Current function value: -22492.622230
Iterations: 1926
Function evaluations: 3346
STOP("CandidateRelativeTolerance with {'xtol': 1e-08, 'ftol': 1e-08}")
[1.15, 20.42, 20.7, 248.1, 220.56, 41.4, 160.09]
Here it is again, using a global optimizer:
"""
This file is 'global.py'
"""
n_days = 7
n_rooms = 50
P_nom = 85
P_bounds = 0,None
P_elastic = 2
import hotel
h = hotel.hotel([n_rooms]*n_days, P_nom, P_elastic)
def objective(price, hotel):
return -hotel.profit(price)
def constraint(price, hotel): # <= 0
return -min(hotel.remaining(price))
bounds = [P_bounds]*n_days
guess = [P_nom]*n_days
import mystic as my
@my.penalty.quadratic_inequality(constraint, kwds=dict(hotel=h))
def penalty(x):
return 0.0
# try again using a global optimizer
solver = my.solvers.diffev
mon = my.monitors.VerboseMonitor(100)
kwds = dict(disp=True, full_output=True, itermon=mon, npop=40,
args=(h,), gtol=250, ftol=1e-8, maxfun=30000, maxiter=2000)
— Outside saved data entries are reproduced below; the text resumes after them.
-- ==== Sys2Proof/Machine/Operands.lean ====
section
/-! DEFINITION. Operands of Mulis: bundles and move slots, register groups, ports with their scoreboard and deferred
writes (spec 04 R102-R116, 05 R138, R139, 08 R214). -/

namespace Sys2Proof.Machine

/-! ## Which engine -/

/-- ESTAT.TYPE of an engine key. -/
def engType (k : Nat) : Nat := if k < 512 then 0 else if k < 1024 then 1 else 2

/-- ESTAT.INDEX of an engine key. -/
def engIndex (k : Nat) : Nat := if k < 512 then k else if k < 1024 then k - 512 else k - 1024

/-- The lane of a core or thread. -/
def engLane (k : Nat) : Nat := engIndex k / 8 % 64

/-- The matrix master of an engine (11 R288). -/
def engMaster (k : Nat) : Master :=
  if k < 1024 then .lane (Fin.ofNat 64 (engLane k)) else if k = 1024 then .mcA else .mcB

/-- The modes Fault and Service (08 R212). -/
def privMode (e : Engine) : Bool := e.mode != 0

/-! ## Bundles (R102, R103) -/

/-- A bundle as its header fields and its four slots. -/
structure BundleF where
  fmt : Nat
  rpt : Bool
  rpti : Bool
  rsv : Nat
  slots : List Nat
  deriving DecidableEq, Repr

/-- The fields of a 128-bit bundle. -/
def bundleOf (b : Bundle) : BundleF :=
  let n := b.toNat
  ⟨n / 2 ^ 126, n / 2 ^ 125 % 2 == 1, n / 2 ^ 124 % 2 == 1, n / 2 ^ 120 % 16,
    [n % 2 ^ 30, n / 2 ^ 30 % 2 ^ 30, n / 2 ^ 60 % 2 ^ 30, n / 2 ^ 90 % 2 ^ 30]⟩

/-- A move: its slot number, guard, source and destination. -/
structure Move where
  slot : Nat
  inv : Bool
  pred : Nat
  src : Nat
  dst : Nat
  deriving DecidableEq, Repr

/-- The move of a slot value. -/
def moveOf (i v : Nat) : Move := ⟨i, v / 2 ^ 29 == 1, v / 2 ^ 26 % 8, v / 2 ^ 13 % 2 ^ 13, v % 2 ^ 13⟩

/-- A slot with guard 0b1000 is a NOP slot (R103). -/
def Move.nop (m : Move) : Bool := m.inv && m.pred == 0

/-- The slots of a bundle that are moves: three where the fourth holds an immediate. -/
def movesOf (b : BundleF) : List Move :=
  if b.fmt = 0 then [moveOf 0 (b.slots.getD 0 0), moveOf 1 (b.slots.getD 1 0), moveOf 2 (b.slots.getD 2 0), moveOf 3 (b.slots.getD 3 0)]
  else [moveOf 0 (b.slots.getD 0 0), moveOf 1 (b.slots.getD 1 0), moveOf 2 (b.slots.getD 2 0)]

/-- The long immediate or COUNT of a bundle. -/
def immOf (b : BundleF) : Nat := b.slots.getD 3 0

/-- Whether a move's guard is true (R103): p0 is always 1. -/
def guardTrue (e : Engine) (m : Move) : Bool := ((m.pred == 0 || bit (e.preds.setWidth 32) m.pred) != m.inv)

/-! ## Ports (R131, 08 R214) -/

/-- The units with two port sets (08 R214). -/
def banked (sock : Nat) : Bool :=
  (0x100 ≤ sock && sock < 0x220) || (0x240 ≤ sock && sock < 0x260) || (0x400 ≤ sock && sock < 0x6A0)

/-- The key of a port in a set: priv selects the privileged set. -/
def portKey (priv : Bool) (sock : Nat) : Nat := if banked sock && priv then sock + 0x2000 else sock

/-- The value of a port. -/
def portVal (e : Engine) (priv : Bool) (sock : Nat) : Wide := smGet 0 e.ports (portKey priv sock)

/-- Set a port. -/
def setPort (priv : Bool) (sock : Nat) (v : Wide) (e : Engine) : Engine :=
  { e with ports := smPut 0 e.ports (portKey priv sock) v }

/-- The latest operation, not at WB, that writes a result port: the last in issue order. -/
def latestOp (priv : Bool) (sock : Nat) : List Op → Option Op
  | [] => none
  | o :: os => match latestOp priv sock os with
    | some x => some x
    | none => if (o.priv = priv ∨ banked sock = false) ∧ o.vals.any (fun v => v.1 == sock) then some o else none

/-- Whether a result port is ready (R138). -/
def portReady (e : Engine) (priv : Bool) (sock : Nat) : Bool := (latestOp priv sock e.ops).isNone

/-- The value an operation gives a port. -/
def opVal (o : Op) (sock : Nat) : Wide :=
  match o.vals.find? (fun v => v.1 == sock) with
  | some v => v.2
  | none => 0

/-- The value of a result port once every operation triggered so far has completed (R105). -/
def portNext (e : Engine) (priv : Bool) (sock : Nat) : Wide :=
  match latestOp priv sock e.ops with
  | some o => opVal o sock
  | none => portVal e priv sock

/-! ## General registers (R116, R139) -/

/-- A general register. -/
def gVal (e : Engine) (n : Nat) : Word := smGet 0 e.g n

/-- Whether a register waits for a deferred write (R139). -/
def gReady (e : Engine) (n : Nat) : Bool := !e.ops.any (fun o => o.defers.any (fun d => d.1 == n))

/-- A write of a register; a deferred write still to come is discarded (R139). -/
def setG (n : Nat) (v : Word) (e : Engine) : Engine :=
  { e with g := smPut 0 e.g n v, ops := e.ops.map (fun o => { o with defers := o.defers.filter (fun d => d.1 != n) }) }

/-- The value of the group of w / 32 registers at gn (R116). -/
def groupVal (e : Engine) (n w : Nat) : Wide :=
  BitVec.ofNat 256 (forUpTo (w / 32) 0 (fun i a => a + (gVal e (n + i)).toNat * 2 ^ (32 * i)))

/-- Write the group of w / 32 registers at gn. -/
def setGroup (n w : Nat) (v : Wide) (e : Engine) : Engine :=
  forUpTo (w / 32) e (fun i e => setG (n + i) (w32 (v.toNat / 2 ^ (32 * i))) e)

/-- Tie the group at gn to the latest operation of a result port (R139): word j of the port goes to register n + j. -/
def deferGroup (priv : Bool) (sock n w : Nat) (e : Engine) : Engine :=
  match latestOp priv sock e.ops with
  | none => e
  | some o =>
    let e' := forUpTo (w / 32) e (fun i e => setG (n + i) (gVal e (n + i)) e)
    let ds := (List.range (w / 32)).map (fun i => (n + i, sock, i))
    { e' with ops := tie e'.ops o ds }
where
  /-- Add the deferred writes to the last operation that writes the port. -/
  tie (ops : List Op) (o : Op) (ds : List (Nat × Nat × Nat)) : List Op :=
    match ops with
    | [] => []
    | x :: xs =>
      if (latestOp priv sock xs).isNone && x.vals.any (fun v => v.1 == sock) && (x.priv == o.priv || !banked sock) then { x with defers := x.defers ++ ds } :: xs
      else x :: tie xs o ds

/-! ## Completion (R138, R139) -/

/-- The deferred writes of an operation reach their registers. -/
def landDefers (o : Op) (e : Engine) : Engine :=
  forEach o.defers e (fun d e => { e with g := smPut 0 e.g d.1 (w32 ((opVal o d.2.1).toNat / 2 ^ (32 * d.2.2))) })

/-- An operation reaches WB: its result ports and deferred writes. -/
def landOp (o : Op) (e : Engine) : Engine := landDefers o (forEach o.vals e (fun v e => setPort o.priv v.1 v.2 e))

/-- The first operation that p accepts and that shares no result port with an earlier one, with the others. -/
def takeOp (p : Op → Bool) : List Op → List Op → Option (Op × List Op)
  | _, [] => none
  | before, o :: os =>
    if p o && !before.any (fun b => b.priv == o.priv && b.vals.any (fun v => o.vals.any (fun w => w.1 == v.1))) then some (o, before ++ os)
    else takeOp p (before ++ [o]) os

/-- The bytes of a load as the value of lsu.res64 (R133). -/
def extendLoad (size : Nat) (signed : Bool) (v : Nat) : Wide :=
  if signed ∧ 2 ^ (8 * size - 1) ≤ v then BitVec.ofNat 256 (v + 2 ^ 64 - 2 ^ (8 * size)) else BitVec.ofNat 256 v

/-- Whether an operation can run to WB now: one that waits for stores cannot, and Sketch and ec operations end by their own commands. -/
def canLand (o : Op) : Bool := o.load.isNone && o.ec.isNone && o.unit != 0x1C00

/-- The oldest operation of a unit reaches WB (05 R139). -/
def writeback (k unit : Nat) (s : State) : State :=
  let e := eng s k
  match takeOp (fun o => o.unit == unit && canLand o) [] e.ops with
  | some (o, rest) => setEng k (landOp o { e with ops := rest }) s
  | none => s

/-- Whether every operation in flight can run to WB now (05 R154). -/
def canDrain (e : Engine) : Bool := e.ops.all canLand

/-- The drain (05 R154): every operation in flight that can run to WB does so, in order. -/
def drain (k : Nat) (s : State) : State :=
  modEng k (fun e => forEach e.ops { e with ops := [] } (fun o x => if canLand o then landOp o x else { x with ops := x.ops ++ [o] })) s

end Sys2Proof.Machine
end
result = solver(objective, bounds, bounds=bounds, penalty=penalty, **kwds)
print([round(i,2) for i in result[0]])
Results:
>$ python global.py
Generation 0 has Chi-Squared: 3684702.124765
Generation 100 has Chi-Squared: -36493.709890
Generation 200 has Chi-Squared: -36650.498677
Generation 300 has Chi-Squared: -36651.722841
Generation 400 has Chi-Squared: -36651.733274
Generation 500 has Chi-Squared: -36651.733322
Generation 600 has Chi-Squared: -36651.733361
Generation 700 has Chi-Squared: -36651.733361
Generation 800 has Chi-Squared: -36651.733361
STOP("ChangeOverGeneration with {'tolerance': 1e-08, 'generations': 250}")
Optimization terminated successfully.
Current function value: -36651.733361
Iterations: 896
Function evaluations: 24237
[861.07, 893.88, 398.68, 471.4, 9.44, 0.0, 244.67]
I think for this to yield more reasonable pricing, I'd change P_bounds
values to something more reasonable.